What you should do :: Your answer must consist solely of the lines from the start of the entries below through the line with "coreRestart h := (coreRestart_power", unchanged.

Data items
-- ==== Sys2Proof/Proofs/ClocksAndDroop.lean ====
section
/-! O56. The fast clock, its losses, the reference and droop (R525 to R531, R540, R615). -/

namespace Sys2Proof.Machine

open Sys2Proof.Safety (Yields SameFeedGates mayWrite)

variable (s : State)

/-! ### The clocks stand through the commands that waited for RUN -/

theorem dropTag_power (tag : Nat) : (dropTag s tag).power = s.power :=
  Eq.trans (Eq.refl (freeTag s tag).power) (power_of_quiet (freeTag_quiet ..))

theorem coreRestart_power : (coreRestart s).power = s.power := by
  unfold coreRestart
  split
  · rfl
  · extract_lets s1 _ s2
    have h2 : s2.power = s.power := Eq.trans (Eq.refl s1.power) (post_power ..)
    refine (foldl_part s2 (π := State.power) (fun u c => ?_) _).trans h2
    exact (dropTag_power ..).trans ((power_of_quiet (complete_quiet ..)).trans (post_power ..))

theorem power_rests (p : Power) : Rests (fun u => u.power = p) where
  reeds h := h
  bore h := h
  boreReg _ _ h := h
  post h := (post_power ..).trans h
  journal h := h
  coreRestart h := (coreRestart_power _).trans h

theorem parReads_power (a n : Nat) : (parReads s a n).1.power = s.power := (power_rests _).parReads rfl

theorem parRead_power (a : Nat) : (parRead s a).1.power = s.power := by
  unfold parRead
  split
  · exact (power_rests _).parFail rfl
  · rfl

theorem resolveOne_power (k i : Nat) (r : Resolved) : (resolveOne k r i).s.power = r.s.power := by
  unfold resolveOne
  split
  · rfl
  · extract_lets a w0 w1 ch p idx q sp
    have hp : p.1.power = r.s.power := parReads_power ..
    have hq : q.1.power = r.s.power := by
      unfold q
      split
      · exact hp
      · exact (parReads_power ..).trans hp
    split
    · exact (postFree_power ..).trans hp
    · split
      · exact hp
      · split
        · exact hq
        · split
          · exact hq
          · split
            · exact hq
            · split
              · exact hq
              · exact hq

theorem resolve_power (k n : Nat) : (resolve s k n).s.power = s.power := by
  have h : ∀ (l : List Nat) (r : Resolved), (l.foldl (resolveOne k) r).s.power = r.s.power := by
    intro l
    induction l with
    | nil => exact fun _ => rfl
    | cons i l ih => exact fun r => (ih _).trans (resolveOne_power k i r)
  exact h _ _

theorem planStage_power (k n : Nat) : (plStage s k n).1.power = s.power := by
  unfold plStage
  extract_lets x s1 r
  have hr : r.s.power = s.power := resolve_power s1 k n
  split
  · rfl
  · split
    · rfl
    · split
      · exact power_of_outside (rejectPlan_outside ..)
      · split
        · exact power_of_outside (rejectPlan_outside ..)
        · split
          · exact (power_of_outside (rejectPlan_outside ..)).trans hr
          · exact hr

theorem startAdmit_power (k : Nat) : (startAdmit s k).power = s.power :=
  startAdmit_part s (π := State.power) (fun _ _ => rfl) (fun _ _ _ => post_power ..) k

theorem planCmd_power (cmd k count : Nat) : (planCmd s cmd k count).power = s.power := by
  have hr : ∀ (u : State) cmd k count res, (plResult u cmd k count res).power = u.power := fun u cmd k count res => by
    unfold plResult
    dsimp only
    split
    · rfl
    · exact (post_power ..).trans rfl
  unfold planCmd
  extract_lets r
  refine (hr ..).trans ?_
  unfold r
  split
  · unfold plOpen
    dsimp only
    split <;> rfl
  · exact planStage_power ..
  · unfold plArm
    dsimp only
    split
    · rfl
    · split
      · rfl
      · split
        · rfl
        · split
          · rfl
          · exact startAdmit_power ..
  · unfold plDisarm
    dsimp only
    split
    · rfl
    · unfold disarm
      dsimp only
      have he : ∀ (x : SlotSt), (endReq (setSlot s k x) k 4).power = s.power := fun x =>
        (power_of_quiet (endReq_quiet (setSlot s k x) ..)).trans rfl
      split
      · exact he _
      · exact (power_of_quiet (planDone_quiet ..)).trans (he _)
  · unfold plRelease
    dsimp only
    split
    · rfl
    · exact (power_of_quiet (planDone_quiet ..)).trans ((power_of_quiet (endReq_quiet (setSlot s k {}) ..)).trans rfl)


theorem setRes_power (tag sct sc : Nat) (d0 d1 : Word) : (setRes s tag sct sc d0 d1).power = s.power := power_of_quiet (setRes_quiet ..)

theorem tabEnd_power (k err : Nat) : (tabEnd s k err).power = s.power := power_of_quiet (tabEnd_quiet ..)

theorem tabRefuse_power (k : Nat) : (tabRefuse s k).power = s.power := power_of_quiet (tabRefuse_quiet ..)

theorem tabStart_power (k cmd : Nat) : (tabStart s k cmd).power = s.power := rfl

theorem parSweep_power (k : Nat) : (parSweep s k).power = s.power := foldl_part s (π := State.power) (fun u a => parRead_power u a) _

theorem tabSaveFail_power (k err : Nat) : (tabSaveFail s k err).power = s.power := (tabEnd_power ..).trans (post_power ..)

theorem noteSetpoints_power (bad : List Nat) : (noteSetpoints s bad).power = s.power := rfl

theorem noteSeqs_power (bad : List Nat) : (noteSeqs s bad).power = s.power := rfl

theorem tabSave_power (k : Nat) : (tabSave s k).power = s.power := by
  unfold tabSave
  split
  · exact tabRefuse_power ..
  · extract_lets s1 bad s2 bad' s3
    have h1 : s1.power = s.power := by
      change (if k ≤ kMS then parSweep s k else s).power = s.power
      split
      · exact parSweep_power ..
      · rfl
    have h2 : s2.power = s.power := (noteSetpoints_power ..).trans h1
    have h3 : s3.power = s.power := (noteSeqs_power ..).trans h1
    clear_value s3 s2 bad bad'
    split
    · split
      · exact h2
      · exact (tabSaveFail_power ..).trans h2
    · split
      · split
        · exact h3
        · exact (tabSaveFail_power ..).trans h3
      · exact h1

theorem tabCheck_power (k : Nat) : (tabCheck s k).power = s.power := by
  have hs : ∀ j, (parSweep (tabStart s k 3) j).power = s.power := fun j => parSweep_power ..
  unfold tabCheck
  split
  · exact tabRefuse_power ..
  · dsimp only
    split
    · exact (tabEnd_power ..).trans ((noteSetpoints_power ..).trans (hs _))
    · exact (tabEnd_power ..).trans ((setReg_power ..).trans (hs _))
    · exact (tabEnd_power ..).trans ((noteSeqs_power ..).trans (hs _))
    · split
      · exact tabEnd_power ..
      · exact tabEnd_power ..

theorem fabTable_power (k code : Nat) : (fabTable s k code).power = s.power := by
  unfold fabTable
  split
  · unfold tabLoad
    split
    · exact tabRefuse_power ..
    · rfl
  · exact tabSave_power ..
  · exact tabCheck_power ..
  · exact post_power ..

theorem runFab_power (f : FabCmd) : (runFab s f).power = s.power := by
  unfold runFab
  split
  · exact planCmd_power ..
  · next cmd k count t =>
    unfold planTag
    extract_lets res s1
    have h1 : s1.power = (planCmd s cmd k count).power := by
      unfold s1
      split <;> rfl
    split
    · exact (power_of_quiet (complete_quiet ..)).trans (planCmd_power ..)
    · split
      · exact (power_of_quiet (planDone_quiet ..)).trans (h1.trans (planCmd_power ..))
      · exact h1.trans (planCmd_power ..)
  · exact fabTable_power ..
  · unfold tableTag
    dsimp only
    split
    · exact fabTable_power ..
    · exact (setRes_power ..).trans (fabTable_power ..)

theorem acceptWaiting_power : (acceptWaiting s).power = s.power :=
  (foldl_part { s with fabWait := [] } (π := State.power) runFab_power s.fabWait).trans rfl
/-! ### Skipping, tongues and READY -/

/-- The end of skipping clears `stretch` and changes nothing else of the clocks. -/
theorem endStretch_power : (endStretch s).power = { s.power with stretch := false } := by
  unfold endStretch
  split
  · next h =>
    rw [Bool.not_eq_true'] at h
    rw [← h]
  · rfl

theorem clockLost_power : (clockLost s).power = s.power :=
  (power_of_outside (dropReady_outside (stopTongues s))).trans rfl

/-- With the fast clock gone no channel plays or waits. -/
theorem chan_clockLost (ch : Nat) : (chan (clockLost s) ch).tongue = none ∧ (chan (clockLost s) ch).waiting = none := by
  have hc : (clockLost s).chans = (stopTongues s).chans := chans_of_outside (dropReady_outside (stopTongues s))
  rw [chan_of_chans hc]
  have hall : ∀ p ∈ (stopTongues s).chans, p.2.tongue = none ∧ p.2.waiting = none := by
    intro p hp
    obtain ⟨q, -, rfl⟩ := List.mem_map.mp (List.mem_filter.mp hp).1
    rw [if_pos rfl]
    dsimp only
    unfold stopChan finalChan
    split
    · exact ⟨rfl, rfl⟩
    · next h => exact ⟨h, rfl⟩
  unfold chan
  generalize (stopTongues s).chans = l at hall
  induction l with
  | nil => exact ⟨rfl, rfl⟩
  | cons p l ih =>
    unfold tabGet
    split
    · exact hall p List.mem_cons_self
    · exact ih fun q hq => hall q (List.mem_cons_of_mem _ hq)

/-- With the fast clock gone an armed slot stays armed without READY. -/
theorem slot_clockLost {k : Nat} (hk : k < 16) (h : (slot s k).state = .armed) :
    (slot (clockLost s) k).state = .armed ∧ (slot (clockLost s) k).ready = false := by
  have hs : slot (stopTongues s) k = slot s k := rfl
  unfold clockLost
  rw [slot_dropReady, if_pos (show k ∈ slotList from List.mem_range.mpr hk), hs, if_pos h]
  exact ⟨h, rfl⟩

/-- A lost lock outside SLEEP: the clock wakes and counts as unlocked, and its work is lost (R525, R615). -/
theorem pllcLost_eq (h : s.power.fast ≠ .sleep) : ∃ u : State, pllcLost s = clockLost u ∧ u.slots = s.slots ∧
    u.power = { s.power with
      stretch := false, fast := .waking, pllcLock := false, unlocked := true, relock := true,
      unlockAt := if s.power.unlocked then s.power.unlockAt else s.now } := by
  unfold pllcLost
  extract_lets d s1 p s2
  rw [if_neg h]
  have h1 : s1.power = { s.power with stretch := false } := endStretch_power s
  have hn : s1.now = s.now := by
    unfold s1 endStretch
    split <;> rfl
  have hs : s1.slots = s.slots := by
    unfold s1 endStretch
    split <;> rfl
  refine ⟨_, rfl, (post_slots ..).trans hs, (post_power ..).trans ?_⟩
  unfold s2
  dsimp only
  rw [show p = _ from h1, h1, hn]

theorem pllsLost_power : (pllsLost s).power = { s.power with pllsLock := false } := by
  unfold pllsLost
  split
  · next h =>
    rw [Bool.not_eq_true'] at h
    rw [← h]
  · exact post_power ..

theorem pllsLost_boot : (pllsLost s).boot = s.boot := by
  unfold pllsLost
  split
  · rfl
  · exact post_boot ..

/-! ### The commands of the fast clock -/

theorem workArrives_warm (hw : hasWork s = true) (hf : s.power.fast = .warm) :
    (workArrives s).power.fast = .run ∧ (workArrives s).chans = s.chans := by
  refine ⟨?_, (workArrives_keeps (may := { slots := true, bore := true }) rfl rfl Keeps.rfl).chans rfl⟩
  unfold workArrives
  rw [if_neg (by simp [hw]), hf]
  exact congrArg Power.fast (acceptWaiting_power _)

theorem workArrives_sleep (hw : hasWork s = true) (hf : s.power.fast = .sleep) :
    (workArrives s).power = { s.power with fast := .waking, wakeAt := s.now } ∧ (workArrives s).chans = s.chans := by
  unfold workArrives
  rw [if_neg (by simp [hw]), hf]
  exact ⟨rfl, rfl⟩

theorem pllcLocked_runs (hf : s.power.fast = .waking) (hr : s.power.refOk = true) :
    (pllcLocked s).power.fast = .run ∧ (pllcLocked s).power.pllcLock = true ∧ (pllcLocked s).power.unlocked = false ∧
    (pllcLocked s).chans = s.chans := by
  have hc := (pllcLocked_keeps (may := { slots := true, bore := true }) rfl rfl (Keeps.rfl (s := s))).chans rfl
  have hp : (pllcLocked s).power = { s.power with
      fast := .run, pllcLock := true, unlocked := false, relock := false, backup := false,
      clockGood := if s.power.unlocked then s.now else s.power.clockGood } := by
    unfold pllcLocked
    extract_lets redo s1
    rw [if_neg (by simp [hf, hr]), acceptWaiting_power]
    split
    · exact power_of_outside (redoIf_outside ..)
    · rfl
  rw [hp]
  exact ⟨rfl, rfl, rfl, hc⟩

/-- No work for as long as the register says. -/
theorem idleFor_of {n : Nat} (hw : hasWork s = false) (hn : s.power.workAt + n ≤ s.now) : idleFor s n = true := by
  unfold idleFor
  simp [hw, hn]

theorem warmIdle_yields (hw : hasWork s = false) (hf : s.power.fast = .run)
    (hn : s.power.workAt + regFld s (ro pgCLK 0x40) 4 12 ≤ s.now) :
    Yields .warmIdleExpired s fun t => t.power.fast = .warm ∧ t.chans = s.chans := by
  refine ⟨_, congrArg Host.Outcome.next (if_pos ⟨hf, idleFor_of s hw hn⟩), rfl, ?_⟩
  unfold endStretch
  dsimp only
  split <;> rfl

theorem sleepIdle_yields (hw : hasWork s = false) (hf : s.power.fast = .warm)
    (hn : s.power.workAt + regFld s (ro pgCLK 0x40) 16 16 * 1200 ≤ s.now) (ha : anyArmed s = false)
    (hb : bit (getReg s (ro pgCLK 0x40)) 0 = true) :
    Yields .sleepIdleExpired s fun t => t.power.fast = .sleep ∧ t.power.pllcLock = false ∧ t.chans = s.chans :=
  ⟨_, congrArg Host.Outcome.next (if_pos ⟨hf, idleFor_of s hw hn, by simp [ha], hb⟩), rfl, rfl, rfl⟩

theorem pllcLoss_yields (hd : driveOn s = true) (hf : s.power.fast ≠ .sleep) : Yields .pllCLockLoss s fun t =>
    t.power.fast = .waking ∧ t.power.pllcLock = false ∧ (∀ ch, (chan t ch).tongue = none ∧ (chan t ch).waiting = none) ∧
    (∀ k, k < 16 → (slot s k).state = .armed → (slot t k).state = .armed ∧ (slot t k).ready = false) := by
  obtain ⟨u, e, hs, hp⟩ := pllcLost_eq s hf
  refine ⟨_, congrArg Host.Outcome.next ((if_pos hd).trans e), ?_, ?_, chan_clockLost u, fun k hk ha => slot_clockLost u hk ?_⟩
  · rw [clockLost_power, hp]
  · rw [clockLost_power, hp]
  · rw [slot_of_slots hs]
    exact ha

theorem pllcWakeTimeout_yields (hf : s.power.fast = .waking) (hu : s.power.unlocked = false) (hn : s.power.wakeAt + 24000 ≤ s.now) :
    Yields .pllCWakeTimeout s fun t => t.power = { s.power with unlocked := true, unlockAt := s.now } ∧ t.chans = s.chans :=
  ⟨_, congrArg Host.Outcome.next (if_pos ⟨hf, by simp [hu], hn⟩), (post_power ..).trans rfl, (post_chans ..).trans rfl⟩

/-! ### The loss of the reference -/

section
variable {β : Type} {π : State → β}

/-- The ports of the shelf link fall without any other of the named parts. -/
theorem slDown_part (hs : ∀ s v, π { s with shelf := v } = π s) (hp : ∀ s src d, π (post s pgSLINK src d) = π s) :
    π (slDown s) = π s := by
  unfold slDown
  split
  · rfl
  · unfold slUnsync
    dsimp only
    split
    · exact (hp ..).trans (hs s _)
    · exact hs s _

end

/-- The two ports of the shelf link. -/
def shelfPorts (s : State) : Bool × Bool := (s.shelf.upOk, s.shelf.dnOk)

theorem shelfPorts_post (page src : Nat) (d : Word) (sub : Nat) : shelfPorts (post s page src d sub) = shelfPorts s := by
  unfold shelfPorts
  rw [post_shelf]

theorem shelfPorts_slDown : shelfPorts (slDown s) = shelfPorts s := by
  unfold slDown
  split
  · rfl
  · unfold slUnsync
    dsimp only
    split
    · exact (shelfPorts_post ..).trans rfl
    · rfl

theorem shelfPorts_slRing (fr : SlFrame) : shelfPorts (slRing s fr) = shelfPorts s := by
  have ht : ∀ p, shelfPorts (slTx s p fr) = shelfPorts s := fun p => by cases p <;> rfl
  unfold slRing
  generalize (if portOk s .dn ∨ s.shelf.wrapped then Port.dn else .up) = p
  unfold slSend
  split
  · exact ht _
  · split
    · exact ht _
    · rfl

Written solution ::
-- ==== Sys2Proof/Proofs/ClocksAndDroop.lean ====
section
/-! O56. The fast clock, its losses, the reference and droop (R525 to R531, R540, R615). -/

namespace Sys2Proof.Machine

open Sys2Proof.Safety (Yields SameFeedGates mayWrite)

variable (s : State)

/-! ### The clocks stand through the commands that waited for RUN -/

theorem dropTag_power (tag : Nat) : (dropTag s tag).power = s.power :=
  Eq.trans (Eq.refl (freeTag s tag).power) (power_of_quiet (freeTag_quiet ..))

theorem coreRestart_power : (coreRestart s).power = s.power := by
  unfold coreRestart
  split
  · rfl
  · extract_lets s1 _ s2
    have h2 : s2.power = s.power := Eq.trans (Eq.refl s1.power) (post_power ..)
    refine (foldl_part s2 (π := State.power) (fun u c => ?_) _).trans h2
    exact (dropTag_power ..).trans ((power_of_quiet (complete_quiet ..)).trans (post_power ..))

theorem power_rests (p : Power) : Rests (fun u => u.power = p) where
  reeds h := h
  bore h := h
  boreReg _ _ h := h
  post h := (post_power ..).trans h
  journal h := h
  coreRestart h := (coreRestart_power _).trans h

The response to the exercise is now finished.